Exercise directions: Collect all lines from the records below that include the word "offset".

Entries provided:
-- ==== Sys2Proof/Certificates/Slice0/Obligations.lean ====
section
/-! DEFINITION. The statements about the model. A `…Rule` says what its rule of spec/ says of the state before (s), the state
after (t) and the response; the obligations follow each group. -/

namespace Sys2Proof.Machine

/-! ## Codes and layouts: the tables of chapter 10, written out -/

namespace Table

/-! ### Enumerations (R173) -/

def segState : SegState → Byte
  | .free => 0#8
  | .loading => 1#8
  | .ready => 2#8
  | .doomed => 3#8

def visibility : Visibility → Byte
  | .ownerOnly => 0#8
  | .shared => 1#8

def direction : Direction → Byte
  | .forward => 0#8
  | .reverse => 1#8
  | .pingpong => 2#8

def chanState : ChanState → Byte
  | .idle => 0#8
  | .arming => 1#8
  | .armed => 2#8
  | .running => 3#8
  | .waiting => 4#8
  | .stopping => 5#8
  | .halted => 6#8

def stop : StopPoint → Byte
  | .immediate => 0#8
  | .atPass => 1#8
  | .atListEnd => 2#8

def cause : FaultCause → Byte
  | .starved => 0#8
  | .clockLost => 1#8

/-- NONE and LINEAR. -/
def interp : Interp → Byte
  | .hold => 0#8
  | .linear => 1#8

def combine : Combine → Byte
  | .alone => 0#8
  | .addPartner => 1#8

def endMode : EndMode → Byte
  | .stop => 0#8
  | .loop => 1#8

def point : ApplyPoint → Byte
  | .now => 0#8
  | .pass => 1#8
  | .entry => 2#8
  | .trigger => 3#8

/-- TRG0 to TRG3, SYN0 to SYN3, SOFT-A and SOFT-B. -/
def source : Source → Byte
  | .trg n => BitVec.ofNat 8 n.val
  | .syn n => BitVec.ofNat 8 (4 + n.val)
  | .soft .a => 8#8
  | .soft .b => 9#8

/-- FFh for a subscription to nothing. -/
def subscription : Option Source → Byte
  | none => 0xFF#8
  | some x => source x

def edgeMode : EdgeMode → Byte
  | .off => 0#8
  | .rising => 1#8
  | .falling => 2#8
  | .both => 3#8

def unit : MkUnit → Byte
  | .mk1 => 0#8
  | .mk2 => 1#8

def markerMode : MarkerMode → Byte
  | .off => 0#8
  | .entry => 1#8
  | .pass => 2#8
  | .level => 3#8

def polarity : Polarity → Byte
  | .normal => 0#8
  | .inverted => 1#8

def controller : Option Port → Byte
  | none => 0#8
  | some .a => 1#8
  | some .b => 2#8

/-- An optional enumeration operand: absent, the old value stays; present, the new value is the one of that code. -/
def Given {α : Type} (code : α → Byte) (o : Option Byte) (old new : α) : Prop :=
  match o with
  | none => new = old
  | some b => code new = b

/-- The channels of a mask in ascending order: bit c names channel c. -/
def channels (mask : Byte) : List ChanId := (List.finRange 8).filter fun c => mask.getLsbD c.val

/-! ### Status and kind codes (10.6, R176) -/

def status : Status → Byte
  | .ok => 0x00#8
  | .clamped => 0x01#8
  | .short => 0x02#8
  | .tooShort => 0x03#8
  | .oversize => 0x04#8
  | .applyMoved => 0x05#8
  | .dataSuspect => 0x06#8
  | .busy => 0x10#8
  | .badFrame => 0x11#8
  | .unknownCommand => 0x12#8
  | .badArgument => 0x13#8
  | .badIndex => 0x14#8
  | .notController => 0x15#8
  | .claimedElsewhere => 0x16#8
  | .notOwner => 0x17#8
  | .notVisible => 0x18#8
  | .channelState => 0x19#8
  | .channelActive => 0x1A#8
  | .segmentState => 0x1B#8
  | .noSpace => 0x1C#8
  | .noLoad => 0x1D#8
  | .loadOpen => 0x1E#8
  | .listFull => 0x1F#8
  | .emptyList => 0x20#8
  | .noSource => 0x21#8
  | .partnerRate => 0x22#8
  | .partnerBound => 0x23#8
  | .stopPending => 0x24#8
  | .noClock => 0x25#8

def kind : Kind → Nat
  | .armed => 0
  | .started => 1
  | .stopped => 2
  | .listDone => 3
  | .fault => 4
  | .underrun => 5
  | .triggerOverrun => 6
  | .clip => 7
  | .parity => 8
  | .applied => 9
  | .claimLost => 10
  | .clockLost => 11
  | .clockRestored => 12
  | .segmentFreed => 13
  | .sharedChanged => 14

/-- CH0 to CH7 0 to 7, DEVICE 8. -/
def eventSource : EventSource → Nat
  | .chan c => c.val
  | .device => 8

/-- R176: an event entry. -/
def event (e : EventEntry) : List Byte :=
  [BitVec.ofNat 8 (eventSource e.source), BitVec.ofNat 8 (kind e.kind + if e.multiple then 128 else 0),
    match e.detail with
    | .nothing => 0#8
    | .segment i => BitVec.ofNat 8 i.val
    | .source n => BitVec.ofNat 8 n.val]

/-! ### Records in payloads -/

/-- R174: the flags byte of an entry record. -/
def entryFlags (wait leave mk1 mk2 : Bool) : Byte :=
  BitVec.ofNat 8 (wait.toNat + 2 * leave.toNat + 4 * mk1.toNat + 8 * mk2.toNat)

/-- R174: an entry of a list. -/
def entry (e : Entry) : List Byte :=
  byteOfNat e.seg.val :: putHalf e.repeats
    ++ [direction e.dir, entryFlags e.wait e.leave e.mk1 e.mk2, (e.next.map fun x => byteOfNat x.val).getD 0xFF#8]

/-- R83: every static parameter. -/
def static (n : StaticParams) : List Byte :=
  putWord n.divider ++ [interp n.interp] ++ [combine n.combine] ++ [endMode n.endMode] ++ putHalf n.idle
    ++ putHalf n.park ++ [byteOfNat n.prio.val] ++ [subscription n.startSrc] ++ [subscription n.advSrc] ++ [subscription n.updSrc]

/-- R76: a fault record. -/
def fault (f : FaultRec) : List Byte :=
  [cause f.cause] ++ [byteOfNat f.entry.val] ++ putHalf f.pass ++ putWord f.index ++ [chanState f.before]

/-- R173: a driver of a sync line; NONE is channel FFh, its unit byte the model's 00h (log 20). -/
def driver : Option (ChanId × MkUnit) → List Byte
  | none => [0xFF#8, 0#8]
  | some (c, u) => [byteOfNat c.val, unit u]

/-! ### Command frames (10.4, 10.6) -/

/-- The code and the payload of a command, its fields in the order its rule names them. -/
def command : Instr → Option (Byte × List Byte)
  | .identify _ => some (0x01#8, [])
  | .resetPort _ => some (0x02#8, [])
  | .queryStore _ => some (0x03#8, [])
  | .openLoad _ seg declared vis label => some (0x10#8, [seg] ++ putLong declared ++ [vis] ++ putOpt putHalf label)
  | .loadData _ samples => some (0x11#8, samples.flatMap putHalf)
  | .closeLoad _ => some (0x12#8, [])
  | .abortLoad _ => some (0x13#8, [])
  | .deleteSegment _ seg => some (0x14#8, [seg])
  | .setVisibility _ seg vis => some (0x15#8, [seg, vis])
  | .readSegment _ seg offset count => some (0x16#8, [seg] ++ putHalf offset ++ [count])
  | .querySegment _ seg => some (0x17#8, [seg])
  | .putEntry _ ch index e =>
    some (0x20#8, [ch, index] ++ [e.segment] ++ putHalf e.repeats
      ++ [e.direction, entryFlags e.wait e.leave e.mk1 e.mk2, e.next])
  | .trimList _ ch newLength => some (0x21#8, [ch, newLength])
  | .queryEntry _ ch index => some (0x22#8, [ch, index])
  | .queryList _ ch => some (0x23#8, [ch])
  | .claim _ mask yieldable take => some (0x28#8, [mask] ++ putFlag yieldable ++ putFlag take)
  | .release _ mask => some (0x29#8, [mask])
  | .setStatic _ ch a =>
    some (0x30#8, [ch] ++ putOpt putHalf a.divider ++ putOpt putByte a.interp ++ putOpt putByte a.combine
      ++ putOpt putByte a.endMode ++ putOpt putHalf a.idle ++ putOpt putHalf a.park ++ putOpt putByte a.prio
      ++ putOpt putByte a.startSrc ++ putOpt putByte a.advSrc ++ putOpt putByte a.updSrc)
  | .setLive _ ch point a =>
    some (0x31#8, [ch] ++ putOpt putByte point ++ putOpt putLong a.gain ++ putOpt putLong a.offset
      ++ putOpt putLong a.step ++ putOpt putLong a.th1 ++ putOpt putLong a.th2)
  | .applyGroup _ mask => some (0x32#8, [mask])
  | .arm _ ch => some (0x33#8, [ch])
  | .disarm _ ch => some (0x34#8, [ch])
  | .start _ mask => some (0x35#8, [mask])
  | .stop _ mask mode => some (0x36#8, [mask, mode])
  | .jump _ ch target => some (0x37#8, [ch, target])
  | .clearFault _ ch => some (0x38#8, [ch])
  | .queryChannel _ ch => some (0x39#8, [ch])
  | .setSourceEdge _ source mode => some (0x40#8, [source] ++ putOpt putByte mode)
  | .setMarker _ ch unit a =>
    some (0x41#8, [ch, unit] ++ putOpt putByte a.mode ++ putOpt putHalf a.width ++ putOpt putByte a.polarity
      ++ putOpt putHalf a.hyst)
  | .setSyncDriver _ line d => some (0x42#8, [line] ++ putOpt (fun x : DriverArg => [x.channel, x.unit]) d)
  | .fire _ => some (0x43#8, [])
  | .setEventEnable _ kinds => some (0x48#8, putWord kinds.toNat)
  | .takeEvents _ => some (0x49#8, [])
  | _ => none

Result:
  | .readSegment _ seg offset count => some (0x16#8, [seg] ++ putHalf offset ++ [count])
    some (0x31#8, [ch] ++ putOpt putByte point ++ putOpt putLong a.gain ++ putOpt putLong a.offset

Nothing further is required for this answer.